Logistic regression, decision tree and support vector
Classification problem is we are in a wide range of industries in one of the major problems encountered in the commercial business.In this article, we will choose from several technology out of the three main technical discussion, Logistic Regression, Logistic Regression, Decision tree, Decision Trees) and Support Vector Machine (Support Vector Machine, SVM).
Algorithm is used to solve classification problems listed above (SVM and DT is also used in return, but that are not within the scope of our discussion).I see someone ask for many times, for he should choose which kind of problem.Classic is also the most correct answer is "it depends."Answer does not satisfy the questioner.Really let a person is very demanding.Therefore, I decided to talk about what is to look at the situation and decide.
This explanation is based on a very simplified 2 d problem, but enough to take this difficult higher dimensional data to understand the readers.
I'll start with the most important question to discuss: what on earth are we doing in the classification problem?Obviously, we have to do is classified.(this is a serious problem? Really?)Let me to repeat it again.In order to do classification, we are trying to find a decision border or a curve (doesn't have to be a straight line), to distinguish the two categories in the feature space.

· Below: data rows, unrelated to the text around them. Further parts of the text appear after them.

-- ==== Sys2Proof/Machine/Xbar.lean ====
section
/-! DEFINITION. One crossbar: the line map, the digits and windows of a pass, the charges its lines hold, their codes, the rebuilt
partials and the welt's correction of them (spec/03_analogue_fabric.md R51–R79, spec/04_column_conversion.md R84–R100,
spec/05_welt.md R110–R121). -/

namespace Sys2Proof.Machine

/-- The content bound as a generation (R126). -/
def State.image (s : State) (gen : Nat) : ObjContent :=
  match s.genSlot gen with
  | some o => o.content
  | none => ObjContent.init

/-- A position's tile and encoding in an image. -/
def ObjContent.placed (c : ObjContent) (p : Nat) : Option (Bool × List Byte) :=
  match c.clusters.find? fun r => r.core == posCore p && r.cluster == posCluster p && decide (posRow p < r.xbRows)
      && decide (r.xbCol0 ≤ posCol p) && decide (posCol p < r.xbCol0 + r.xbCols) with
  | none => none
  | some r => some (r.diff, (c.tiles.find? fun t => t.core == posCore p && t.cluster == posCluster p
      && t.row == posRow p && t.col == posCol p).elim [] (·.body))

/-- The content that lasting writes and probes expect for a generation: of a bind or a swap in progress, or one in force. -/
def State.contentOf (s : State) (gen : Nat) : ObjContent :=
  match s.lst.bind, s.lst.swap with
  | some b, _ => if b.gen = gen then (s.obj b.slot).content else s.image gen
  | none, some w => if w.gen = gen then (s.obj w.slot).content else s.image gen
  | none, none => s.image gen

/-- The cluster records of a cluster (R211). -/
def ObjContent.clustersAt (c : ObjContent) (core cluster : Nat) : List ClusterRec :=
  c.clusters.filter fun r => r.core == core && r.cluster == cluster

/-- The record that a crossbar of a cluster serves, where it holds weights (R67). -/
def recordAt (rs : List ClusterRec) (row col : Nat) : Option ClusterRec :=
  rs.find? fun r => decide (row < r.xbRows) && decide (r.xbCol0 ≤ col) && decide (col < r.xbCol0 + r.xbCols)

/-- The exact partial Σ q · w of a channel over a block (R50, R126). -/
def exactPartial (body : List Byte) (p : Nat) (q : List Int) : Int :=
  sumI ((List.range 512).map fun i => nth 0 q i * tileWeight body p i)

/-- The high and low digit of an element (R58). -/
def digits (q : Int) : Int × Int := (q / 16, q % 16)

/-- The digits of a block in a pass: 0 high, 1 low. -/
def passDigits (q : List Int) (pass : Nat) : List Int := q.map fun x => if pass = 0 then (digits x).1 else (digits x).2

/-- MARGIN_SHIFT as it applies (R89, R103). -/
def State.marginShift (s : State) : Nat := min 6 (max 2 (s.rd CCV_RANGE_CTRL_MARGIN_SHIFT))

/-- The required range R(B) (R89). -/
def rangeOf (shift abs b : Nat) : Nat := b + b / 2 ^ shift + abs

/-- The LSB of a window of bound `b` (R89): 0 where the window is skipped, 0 too where no LSB fits. -/
def lsbOf (shift abs b : Nat) : Nat :=
  if b = 0 then 0 else ([1, 2, 4, 8, 16].find? fun l => decide (rangeOf shift abs b ≤ 255 * l)).getD 0

/-- The bounds of the `m` windows of a pass (R88, R64), over rows or driven columns. -/
def windowBounds (ds : List Int) (m : Nat) : List Nat :=
  (List.range m).map fun w => 3 * sumN (((ds.drop (w * (512 / m))).take (512 / m)).map Int.natAbs)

Feature space on the word sounds very tall, easy to make a lot of new people make confused.Let me show you an example to explain.I have a sample, which contains three variables: x1, x2 and target.Target has two values 0 s and 1 s, depends on the predicted value of the variable x1 and x2.I will data on the axis.
This is the feature space, observation value distribution in it.Here because we only have two predictor variable/features, all the characteristics of the space is two-dimensional.You will find that the two kinds of samples with different color mark the point.I hope that our algorithm can calculate a line/curve to separate the categories.

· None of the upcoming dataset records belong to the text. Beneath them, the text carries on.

/-- LOAD_OBJECT (R208, R271). DEDUCED (assumption log 46). -/
def State.submitLoad (s : State) (h : EntryHdr) (o : LoadOps) : State :=
  let (n, s) := s.newEntry h
  let no (st : Status) : State := s.answer h n .loadObject st
  if !h.rsvZero then no .badOpcode
  else if s.bit SMS_STATUS_MODULE_FAULT then no .jobFault
  else if !s.slotAvailable h.fn o.slot || !s.qpReady h.fn o.port o.qp then no .badHandle
  else if !s.bit LST_CTRL_EN then no .badOpcode
  else if o.length = 0 then no .ok
  else if 2 ^ 40 < o.length || s.objFree < o.length then no .lengthExceeds
  else if o.length < 4096 then no .badImage
  else
    let l : Loading := ⟨ownerOf h n, o, [], [], 0, [], 0⟩
    let s := s.setObj o.slot { ObjSlot.init with state := .loading, fn := h.fn, loading := some l }
    (s.withLst { s.lst with loads := s.lst.loads ++ [o.slot] }).pumpReads o.port o.qp

/-- Steps 1 and 2 of R215 once the manifest is there: none where the load goes on, else how it ends. -/
def State.manifestStep (s : State) (n : Nat) (l : Loading) : State :=
  let o := s.obj n
  let b := l.bytes.take 4096
  let m := manifestOf b
  if !s.manifestOk b l.ops.length then s.loadBad n
  else if !m.dirOk (numAt b 12 4) || (o.fn != 0 && m.kind != 2) then s.loadBad n
  else if s.objFree < m.resident || (o.fn != 0 && decide (s.rd LST_FN_OBJ_LIMIT_MIB o.fn * 2 ^ 20 < s.fnObjUse o.fn + m.resident)) then
    s.loadEmpty n .quota
  else
    s.setObj n { o with
      size := m.resident
      content := { ObjContent.init with manifest := some m, raw := b }
      loading := some { l with left := sortDir m.dir } }

/-- Step 3 of R215: every section whose last byte has come is read and checked. -/
def State.sectionSteps (s : State) (n : Nat) : List DirEntry → State
  | [] => s
  | d :: t =>
    let o := s.obj n
    match o.loading with
    | none => s
    | some l =>
      if l.next < d.offset + d.length then s
      else
        match readSection o.content d (sliceOf l.bytes d.offset d.length) with
        | none => s.loadBad n
        | some c => (s.setObj n { o with content := c, loading := some { l with left := t } }).sectionSteps n t

/-- Bytes written to an object slot's space in tier B, from an offset on. -/
def State.writeObj (s : State) (slot offset : Nat) (data : List Byte) : State :=
  forEach data.zipIdx s fun s e => s.writeByte .tierB (s.objAddr slot 0 (offset + e.2)) e.1

/-- Bytes of the load in progress arrive in order (R215, R347): they pass through CST into the slot's space in tier B, class-7 work of the
loading function (R259, R375, R384). -/
def State.loadBytes (s : State) (n : Nat) (data : List Byte) : State :=
  let o := s.obj n
  match o.loading with
  | none => s
  | some l =>
    let had := decide (4096 ≤ l.next)
    let k := data.length
    let out := match l.outstanding with
      | (a, m) :: t => if m ≤ k then t else (a + k, m - k) :: t
      | [] => []
    let l := { l with bytes := l.bytes ++ data, next := l.next + k, outstanding := out }
    let s := (s.setObj n { o with loading := some l }).writeObj n (l.next - k) data
    let s := ((s.stage whoLst o.fn 7 k).useTier true o.fn 7 (s.objAddr n 0 (l.next - k)) k).chargeTier o.fn true k
    let s := if !had && 4096 ≤ l.next then s.manifestStep n l else s
    match (s.obj n).loading with
    | none => s
    | some l => (s.sectionSteps n l.left).pumpReads l.ops.port l.ops.qp

/-- The factors of an object, with the shapes of an image. DEDUCED (assumption log 46). -/
def ObjContent.factorsFor (c base : ObjContent) : Option (List LowRank) :=
  match c.manifest with
  | none => none
  | some m => match m.dir.find? (·.type_ == 6) with
    | none => some []
    | some d => parseFactors base.shape d.count c.factors

/-- OBJECT_CHECK_COMPLETE (R215, steps 4 and 5). -/
def State.checkComplete (s : State) (n : Nat) : State :=
  let o := s.obj n
  match o.loading with
  | none => s
  | some l =>
    if !l.left.isEmpty || l.next < l.ops.length then s
    else if !o.content.canonOk then s.loadBad n
    else
      let c := o.content
      let c := { c with lowRank := if (c.manifest.map (·.kind)) = some 1 then (c.factorsFor c).getD [] else [] }
      s.endLoad n { o with state := .checked, content := c } .ok (ceilDiv o.size 1048576)

/-- A queue pair fails (R347): ERROR with its cause, and every load on it completes with BAD_HANDLE, its slot EMPTY. -/
def State.qpError (s : State) (port qp cause : Nat) : State :=
  let s := ((s.wr LNK_Ss_QP_CTRL_STATE 2 (qpBank port qp)).wr LNK_Ss_QP_ERR_CAUSE cause (qpBank port qp)).dropHeldReads port qp
  forEach (s.loadsOn port qp) s fun s e => s.loadEmpty e.1 .badHandle

/-- A positive normal BF16 value (R216). -/
def bf16PosNormal (x : BF16) : Bool := !bitOf x.toNat 15 && decide (1 ≤ bitsOf x.toNat 7 8) && decide (bitsOf x.toNat 7 8 ≤ 254)

/-- The partition block and position of the module (R216, R330), as BLOCK and POS of R209. -/
def State.blockPos (s : State) : Nat × Nat :=
  if s.bit LNK_CTRL_EN then (s.rd LNK_PART_EXT, s.rd LNK_PART_POS_POS) else (0, 0)
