/-- A stack's readout corrects its region in the same way (R396). -/
def State.useStack (s : State) (k : Nat) (v : Int) : State :=
  if s.ptm.started then s.correct (f32OfInt v) (528 + k)
  else s.withPtm { s.ptm with temps := SMap.put 0#32 s.ptm.temps (528 + k) (f32OfInt v) }

/-- The model has its start after the first slow round (R405); where the plate nodes start no rule states.
DEDUCED (assumption log 37). -/
def State.startModel (s : State) : State :=
  if s.ptm.started then s
  else
    let s := forEach [536, 537, 538] s fun s n =>
      let (k, s) := s.draw
      s.withPtm { s.ptm with temps := SMap.put 0#32 s.ptm.temps n (Config.plateStart k) }
    s.withPtm { s.ptm with started := true }

/-- The governor at a slow round (R401). DEDUCED (assumption log 38). -/
def State.govern (s : State) : State :=
  let p := if s.ptm.rounds = 0 then s.rd PTM_PWR_STATUS_INPUT_W else divEvenN s.ptm.powerSum s.ptm.rounds
  let cap := min 1500 (max 600 (s.rd PTM_PWR_CAP_MODULE_W))
  let fw := s.fabricCap
  let f := min fw (s.rd PTM_PWR_STATUS_EFF_FABRIC_W)
  let f := if cap < p then max 100 (f - (p - cap) - 10) else if p + 20 < cap then min fw (f + 10) else f
  let low := decide (f < fw)
  let s := (s.wr PTM_PWR_STATUS_INPUT_W (min 2047 p)).wr PTM_PWR_STATUS_EFF_FABRIC_W f
  let s := if low then s.count PTM_CAP_CNT_COUNT else s
  let s := if low && !s.ptm.capped then s.ptmEvent PTM_EVENT_CAP_ACTIVE else s
  let n := s.ptm.rounds
  let s := if n = 0 then s
    else forEach (List.range 520) s fun s c => s.wr PTM_CORE_POWER_MW (min 65535 (divEvenN (SMap.get 0 s.ptm.coreSum c) (n * 1000))) c
  s.withPtm { s.ptm with capped := low, powerSum := 0, coreSum := [], rounds := 0 }

/-- The memory readouts' trip check (R397 cause 3): the first device at 105 °C or more, numbered as PTM_TRIP_LOG.WHERE. -/
def State.checkMemory (s : State) : State :=
  match (List.range 24).find? fun k => decide (105 ≤ s.chan (640 + k)) with
  | some k => s.trip 3 (528 + k) (if k < 8 then wholeDeg (s.temp (528 + k)) else s.chan (640 + k)) (s.chan (640 + k))
  | none => s

/-- The slow round's period in ms (R390, R393). -/
def State.slowPeriod (s : State) : Nat := if s.rd PTM_PSTATE_STATE = 1 then 10 else 1

/-- SLOW_ROUND (R390, R396, R397, R399, R401): the 80 diodes, the 16 rail voltages, the 8 stacks and the 16 packages. -/
def execSlowRound (t : Nat) (diodes volts hbm lp : List Int) (taken : Nat) (s : State) : Host.Outcome State Fault Refusal :=
  let s := s.advance t
  let at_ := s.now / 1000000
  if !s.mainOn || decide (at_ + 1 < s.ptm.slowAt + s.slowPeriod) then .next s
  else
    let vals := ((List.range 80).map fun d => (520 + d, nth 0 diodes d)) ++ ((List.range 16).map fun r => (600 + r, nth 0 volts r))
      ++ ((List.range 8).map fun k => (640 + k, nth 0 hbm k)) ++ ((List.range 16).map fun k => (648 + k, nth 0 lp k))
    let s := s.withPtm { s.ptm with slowAt := at_ + 1 }
    let s := s.convertAll 1 (s.now / 1000) taken vals
    let s := forEach (List.range 80) s fun s d => if outside (520 + d) (nth 0 diodes d) then s else s.useDiode d (nth 0 diodes d)
    let s := forEach (List.range 8) s fun s k => s.useStack k (nth 0 hbm k)
    let s := s.startModel
    let s := forEach (List.range 75) s State.throttleStep
    let s := s.govern
    let s := s.withPtm { s.ptm with oscAt := wholeDeg (s.temp 526) }
    .next s.publishAll.ptmNow.checkModel.checkMemory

Through visual inspection, the ideal decision boundary segment (curve) is a circle.Actual decision boundary shape differences are caused by logistic regression, decision tree and support vector machine (SVM) algorithm.

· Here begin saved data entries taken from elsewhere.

/-- STORAGE_READ_RESPONSE (R345, R347, R348): one packet of a response, with its PSN and whether its invariant CRC passes; the payload of the
load in progress on the queue pair is taken in order, that of a load that was abandoned is discarded.
DEDUCED (assumption log 49). -/
def execStorageReadResponse (t port qp slot offset psn : Nat) (crcOk ce : Bool) (data : List Byte) (s : State) :
    Host.Outcome State Fault Refusal :=
  let s := (s.advance t).flushReads port
  let k := qpBank port qp
  if s.rd LNK_Ss_QP_CTRL_STATE k ≠ 1 || !s.bit LNK_Ss_STATUS_LINK_UP port || !crcOk then .next s
  else if psn ≠ SMap.get 0 s.lnk.psnWant k then .next s
  else
    let s := if ce then s.sendCnp port qp else s
    let s := s.withLnk { s.lnk with psnWant := SMap.put 0 s.lnk.psnWant k ((psn + 1) % 2 ^ 24) }
    match s.loadOn port qp with
    | none => .next s
    | some (n, l) =>
      match l.outstanding with
      | (a, m) :: _ =>
        if n ≠ slot || a ≠ offset || data.length ≠ min m (s.qpMtu port qp) then .next s
        else
          let s := s.count LNK_Ss_READ_BYTES_COUNT data.length port
          let s := s.withLnk { s.lnk with tries := SMap.put 0 s.lnk.tries k 0, progress := SMap.put 0 s.lnk.progress k s.now }
          .next (s.loadBytes n data)
      | [] => .next s

/-- STORAGE_NAK (R347): a remote access NAK, or a remote operation NAK. -/
def execStorageNak (t port qp : Nat) (access : Bool) (s : State) : Host.Outcome State Fault Refusal :=
  let s := s.advance t
  if s.rd LNK_Ss_QP_CTRL_STATE (qpBank port qp) ≠ 1 || (s.loadsOn port qp).isEmpty then .next s
  else .next (s.qpError port qp (if access then 1 else 2))

/-- RDMA_RETRY_TIMEOUT (R345): a READ has gone unanswered for the queue pair's timeout. DEDUCED (assumption log 49). -/
def execRdmaRetryTimeout (t port qp : Nat) (s : State) : Host.Outcome State Fault Refusal :=
  let s := (s.advance t).flushReads port
  let k := qpBank port qp
  if s.rd LNK_Ss_QP_CTRL_STATE k ≠ 1 || decide (s.now < SMap.get 0 s.lnk.progress k + s.qpTimeout port qp) then .next s
  else
    match s.loadOn port qp with
    | none => .next s
    | some (_, l) =>
      if l.outstanding.isEmpty then .next s
      else if s.rd LNK_Ss_QP_CTRL_RETRY k ≤ SMap.get 0 s.lnk.tries k then .next (s.qpError port qp 3)
      else
        let s := s.count LNK_Ss_RETRY_CNT_COUNT 1 port
        let (again, psn) := s.readReqs port l.ops (SMap.get 0 s.lnk.psnWant k) l.outstanding
        let s := (s.dropHeldReads port qp).sendReads port again
        .next (s.withLnk { s.lnk with
          tries := SMap.upd 0 s.lnk.tries k (· + 1)
          progress := SMap.put 0 s.lnk.progress k s.now
          psnNext := SMap.put 0 s.lnk.psnNext k psn })

/-- INBOUND_REQUEST_DISCARD (R345). -/
def execInboundRequestDiscard (t port : Nat) (s : State) : Host.Outcome State Fault Refusal :=
  .next ((s.advance t).count LNK_Ss_DISCARD_CNT_COUNT 1 port)

/-- A storage port goes down (R347): every queue pair with a load moves to ERROR with cause 4. -/
def State.storageDown (s : State) (port : Nat) : State :=
  let qps := ((s.lst.loads.filterMap fun n => (s.obj n).loading).filter (·.ops.port == port)).map (·.ops.qp)
  forEach qps.eraseDups s fun s q => s.qpError port q 4

/-- STORAGE_LINK_DOWN (R347). -/
def execStorageLinkDown (t port : Nat) (s : State) : Host.Outcome State Fault Refusal :=
  let s := s.advance t
  if !s.bit LNK_Ss_STATUS_LINK_UP port then .next s
  else .next ((s.wr LNK_Ss_STATUS_LINK_UP 0 port).storageDown port).chooseMaster

/-- STORAGE_LINK_UP (R347): the PCS aligns and FEC locks on an enabled port. -/
def execStorageLinkUp (t port : Nat) (s : State) : Host.Outcome State Fault Refusal :=
  let s := s.advance t
  if s.bit LNK_Ss_CTRL_EN port then .next ((s.setBit LNK_Ss_STATUS_LINK_UP port).flushReads port).chooseMaster else .next s

/-- STORAGE_PORT_DISABLE (R347): EN = 0 is accepted at any time, and takes the port down. -/
def execStoragePortDisable (t fn port : Nat) (s : State) : Host.Outcome State Fault Refusal :=
  let s := s.advance t
  if !s.accepts fn || !s.bit LNK_Ss_CTRL_EN port then .next s
  else .next (((s.wr LNK_Ss_CTRL_EN 0 port).wr LNK_Ss_STATUS_LINK_UP 0 port).storageDown port).chooseMaster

Say first logistic regression.Many people have misunderstanding on logistic regression decision boundary.This kind of misunderstanding is because most of the time mention logistic regression, people will see the famous "S" curve.
Above the blue curve is not a decision boundary.It is the binary logistic regression model for deformation of a response.Logistic regression decision boundary is always a straight line (or a plane, in the higher dimensions is hyperplane).The best way to convince you that, is to show everyone is familiar with the logic of regression equation.
We do a simple assumption that all F is a linear combination of the predictor variable.
The above equation can also write:
, when you are used to predict the probability values do a score truncation, higher than the probability of cutoff value is 1, otherwise 0.Assuming that cutoff value expressed in c, so the decision making process becomes like this:
Y = 1 if p > c, otherwise 0.Finally the decision boundary is F > constant.
> constant, F is a linear decision boundary.Our sample data using logistic regression results will be like this.
You will find that the effect is not good.Because no matter what you do, the decision boundary is always linear logistic regression approach, and can't get there needs to be circular boundary.Therefore, logistic regression is suitable for processing close to the classification problem of linear separable.(although you can do to variable transform linear separable results, but we don't discuss this kind of situation here.)
Then we come to a decision tree how to deal with this kind of problem.We all know that the decision tree is generated according to the rules of the hierarchy.In our data, for example.
If you think carefully, these decision rules x2 | < / a > | const OR x1 | < / a > | const just using the parallel to the axis of the straight line will feature space segmentation, as shown in the figure below.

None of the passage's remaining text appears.